▶ ABOUT THIS TASK
Print out every entry that follows, exactly as written.

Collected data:
-- ==== Sys2Proof/Laws/Form.lean ====
section
/-!
SUPPORT. The shape of every meaning: a next state that one change makes from the present one, with an account of what was done.
-/

namespace Sys2Proof.Machine

/-- The answer is a next state that one change makes from `s`. -/
def Makes (s : State) (o : Out) : Prop := ∃ c l, o = .next (s.note c l)

theorem State.load_form (s : State) (d a : Reg) (m : AddrMode) (z : Size) (o : BitVec 6) (sx : Bool) :
    Makes s (s.load d a m z o sx) := by
  unfold State.load
  dsimp only
  split <;> exact State.issue_form ..
theorem State.remoteStore_form (s : State) (regs : List Nat) (t : Option Trap) (es : List Effect) :
    Makes s (s.remoteStore regs t es) := State.issue_form ..
theorem State.scatter_form (s : State) (d : Reg) (regs : List Nat) (md : AddrMode) (eas : List Word) (n : Nat) :
    Makes s (s.scatter d regs md eas n) := by
  unfold State.scatter
  dsimp only
  split <;> exact State.issue_form ..
theorem State.atomic_form (s : State) (op : AtomicOp) (d a b : Reg) (sc : Scope) : Makes s (s.atomic op d a b sc) := by
  unfold State.atomic
  dsimp only
  repeat' split
  all_goals exact State.issue_form ..
theorem State.systemV_form (s : State) (fp : Foot) (w : Option Wait) (b : Verdict) : Makes s (s.systemV fp w b) := by
  unfold State.systemV
  split
  · exact State.present_form ..
  · exact ⟨_, .traps _, rfl⟩
theorem State.town_form (s : State) (n : Reg) (k : Bool) : Makes s (s.town n k) := by
  unfold State.town
  dsimp only
  repeat' split
  all_goals first | exact State.issue_form .. | exact State.present_form ..
theorem State.fetchRaises_form (s : State) (l : List Nat) : Makes s (s.fetchRaises l) := by
  unfold State.fetchRaises
  repeat' split
  all_goals first | exact State.occur_form .. | exact ⟨_, .traps _, rfl⟩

▶ EXERCISE RESPONSE
-- ==== Sys2Proof/Laws/Form.lean ====
section
/-!
SUPPORT. The shape of every meaning: a next state that one change makes from the present one, with an account of what was done.
-/

namespace Sys2Proof.Machine

/-- The answer is a next state that one change makes from `s`. -/
def Makes (s : State) (o : Out) : Prop := ∃ c l, o = .next (s.note c l)

theorem State.load_form (s : State) (d a : Reg) (m : AddrMode) (z : Size) (o : BitVec 6) (sx : Bool) :
    Makes s (s.load d a m z o sx) := by
  unfold State.load
  dsimp only
  split <;> exact State.issue_form ..
theorem State.remoteStore_form (s : State) (regs : List Nat) (t : Option Trap) (es : List Effect) :
    Makes s (s.remoteStore regs t es) := State.issue_form ..
theorem State.scatter_form (s : State) (d : Reg) (regs : List Nat) (md : AddrMode) (eas : List Word) (n : Nat) :
    Makes s (s.scatter d regs md eas n) := by
  unfold State.scatter
  dsimp only
  split <;> exact State.issue_form ..
theorem State.atomic_form (s : State) (op : AtomicOp) (d a b : Reg) (sc : Scope) : Makes s (s.atomic op d a b sc) := by
  unfold State.atomic
  dsimp only
  repeat' split
  all_goals exact State.issue_form ..
theorem State.systemV_form (s : State) (fp : Foot) (w : Option Wait) (b : Verdict) : Makes s (s.systemV fp w b) := by
  unfold State.systemV
  split
  · exact State.present_form ..
  · exact ⟨_, .traps _, rfl⟩
theorem State.town_form (s : State) (n : Reg) (k : Bool) : Makes s (s.town n k) := by
  unfold State.town
  dsimp only
  repeat' split
  all_goals first | exact State.issue_form .. | exact State.present_form ..
theorem State.fetchRaises_form (s : State) (l : List Nat) : Makes s (s.fetchRaises l) := by
  unfold State.fetchRaises
  repeat' split
  all_goals first | exact State.occur_form .. | exact ⟨_, .traps _, rfl⟩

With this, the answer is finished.